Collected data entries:

/-- The head has waited to the limit when this period's wait reaches it (R83, R90). -/
theorem headAged_advanceWaits (q : List QueueEntry) : headAged (advanceWaits q) = true ↔
    ∃ (e : QueueEntry) (l : List QueueEntry), q = e :: l ∧ 120000 ≤ e.wait + 100 := by
  cases q with
  | nil => simp [headAged, advanceWaits]
  | cons e l => simp [headAged, advanceWaits, waitMs]

/-- A rotor that does not run feeds nothing (R94). -/
theorem State.checkFeed_idle {s : State} (h : s.mayFeed = false) : s.checkFeed = s := by
  rw [State.checkFeed, h]
  rfl

theorem State.checkStart_idle {s : State} (h : s.mayStart = false) : s.checkStart = s := by
  rw [State.checkStart, h]
  rfl

theorem State.checkStart_of_cause {s : State} (h : s.mayStart = true) {c : Flush} (hc : s.flushCause = some c) :
    s.checkStart = s.startRotor c := by
  rw [State.checkStart, h, hc]
  rfl

theorem State.checkStart_of_none {s : State} (hc : s.flushCause = none) : s.checkStart = s := by
  rw [State.checkStart, hc, ite_self]

/-- The state of a feed period after the waits have advanced (R83). -/
def State.waited (s : State) : State :=
  { s with feed := { s.feed with queue := advanceWaits s.feed.queue, periodTimer := some fastPeriod } }

theorem exec_feedPeriod {s : State} {k : Nat} (h : s.feed.periodTimer = some k) :
    exec .feedPeriodExpiry s = .next s.waited.checkStart.checkFeed :=
  congrArg _ (if_pos (by rw [h]; rfl))

/-- The requirements of a start, but for the flush condition (R90). -/
theorem State.waited_mayStart_iff {s : State} (h : s.feed.rotor = .stopped) : s.waited.mayStart = true ↔
    s.permissive = true ∧ s.fire.impaired = false ∧ s.feed.feedback = false ∧ s.feed.queue ≠ [] := by
  have hqueue : s.waited.feed.queue.isEmpty = false ↔ s.feed.queue ≠ [] := by
    change (List.map _ _).isEmpty = false ↔ _
    rw [List.isEmpty_map, List.isEmpty_eq_false_iff]
  rw [State.mayStart_iff, hqueue]
  exact ⟨fun hmay => hmay.2, fun hmay => ⟨h, hmay⟩⟩

/-- The requirements of a feed, but for the head (R94). -/
theorem State.waited_mayFeed_iff (s : State) : s.waited.mayFeed = true ↔
    s.feed.rotor = .running ∧ s.permissive = true ∧ s.feed.kind = .none ∧ s.feed.confirm = false :=
  State.mayFeed_iff s.waited

/-- With the rotor STOPPED the period is the start check (R90). -/
theorem State.feedPeriod_of_stopped {s : State} (h : s.feed.rotor = .stopped) :
    s.waited.checkStart.checkFeed = s.waited.checkStart := by
  refine State.checkFeed_idle ?_
  rw [← Bool.not_eq_true, State.mayFeed_iff]
  have hnot : s.waited.checkStart.feed.rotor ≠ .running := by
    unfold State.checkStart
    split
    · exact h ▸ nofun
    · split
      · exact nofun
      · exact h ▸ nofun
  exact fun hmay => hnot hmay.1

/-- With the rotor not STOPPED the period is the feed start check (R94). -/
theorem State.feedPeriod_of_turning {s : State} (h : s.feed.rotor ≠ .stopped) :
    s.waited.checkStart.checkFeed = s.waited.checkFeed := by
  refine congrArg _ (State.checkStart_idle ?_)
  rw [← Bool.not_eq_true, State.mayStart_iff]
  exact fun hmay => h hmay.1

end Sys2Proof.Machine

namespace Sys2Proof.Proofs

open Sys2Proof Sys2Proof.Machine Sys2Proof.Config

/-- Settles O23: the period is the start check, by the first flush condition that holds. -/
theorem feedPeriodStartsTheRotor : Obligations.FeedPeriodStartsTheRotor := by
  intro s k htimer hstopped aged ready full old idle asked starts
  have hready : s.waited.mayStart = true ↔ ready := s.waited_mayStart_iff hstopped
  have hfull : s.waited.profile.batchWatermark ≤ s.waited.feed.queue.length ↔ full := by
    change _ ≤ (List.map _ _).length ↔ _
    rw [List.length_map]
    rfl
  have hold : headAged s.waited.feed.queue = true ↔ old := headAged_advanceWaits _
  have hidle : s.waited.idleLine = true ↔ idle := s.idleLine_iff
  have hwater (h1 : full) : s.waited.flushCause = some .watermark := if_pos (hfull.2 h1)
  have hage (h1 : ¬ full) (h2 : old) : s.waited.flushCause = some .age := by
    rw [State.flushCause, if_neg (mt hfull.1 h1), if_pos (hold.2 h2)]
  have hline (h1 : ¬ full) (h2 : ¬ old) (h3 : idle) : s.waited.flushCause = some .idleLine := by
    rw [State.flushCause, if_neg (mt hfull.1 h1), if_neg (mt hold.1 h2), if_pos (hidle.2 h3)]
  have hrest (h1 : ¬ full) (h2 : ¬ old) (h3 : ¬ idle) :
      s.waited.flushCause = if s.feed.flush then some .request else none := by
    rw [State.flushCause, if_neg (mt hfull.1 h1), if_neg (mt hold.1 h2), if_neg (mt hidle.1 h3)]
    rfl
  have hbegins (hr : ready) {c : Flush} (hc : s.waited.flushCause = some c) :
      s.waited.checkStart = s.waited.startRotor c := State.checkStart_of_cause (hready.2 hr) hc
  refine ⟨s.waited.checkStart, (exec_feedPeriod htimer).trans (by rw [State.feedPeriod_of_stopped hstopped]),
    ?starts, ?byWatermark, ?byAge, ?byIdleLine, ?byRequest, ?waits, ?frame⟩
  case starts =>
    intro hr hany
    have hsome : ∃ c : Flush, s.waited.flushCause = some c := by
      by_cases h1 : full
      · exact ⟨_, hwater h1⟩
      by_cases h2 : old
      · exact ⟨_, hage h1 h2⟩
      by_cases h3 : idle
      · exact ⟨_, hline h1 h2 h3⟩
      · exact ⟨_, (hrest h1 h2 h3).trans (if_pos (((hany.resolve_left h1).resolve_left h2).resolve_left h3))⟩
    obtain ⟨c, hc⟩ := hsome
    rw [hbegins hr hc]
    rfl
  case byWatermark =>
    intro hr h1
    rw [hbegins hr (hwater h1)]
    rfl
  case byAge =>
    intro hr h1 h2
    rw [hbegins hr (hage h1 h2)]
    rfl
  case byIdleLine =>
    intro hr h1 h2 h3
    rw [hbegins hr (hline h1 h2 h3)]
    rfl
  case byRequest =>
    intro hr h1 h2 h3 h4
    rw [hbegins hr ((hrest h1 h2 h3).trans (if_pos h4))]
    rfl
  case waits =>
    rintro (hno | hno)
    · rw [State.checkStart_idle (by rw [← Bool.not_eq_true, hready]; exact hno)]
      rfl
    · obtain ⟨h1, h2, h3, h4⟩ : ¬ full ∧ ¬ old ∧ ¬ idle ∧ ¬ asked := by simpa only [not_or] using hno
      rw [State.checkStart_of_none ((hrest h1 h2 h3).trans (if_neg h4))]
      rfl
  case frame =>
    unfold State.checkStart
    split
    · rfl
    · split
      · next c _ => cases c <;> rfl
      · rfl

-- PROBLEM REQUIREMENTS --
Wherever the string "hsome" appears in the records, copy the whole line.

-- ANSWER SPACE --
    have hsome : ∃ c : Flush, s.waited.flushCause = some c := by
    obtain ⟨c, hc⟩ := hsome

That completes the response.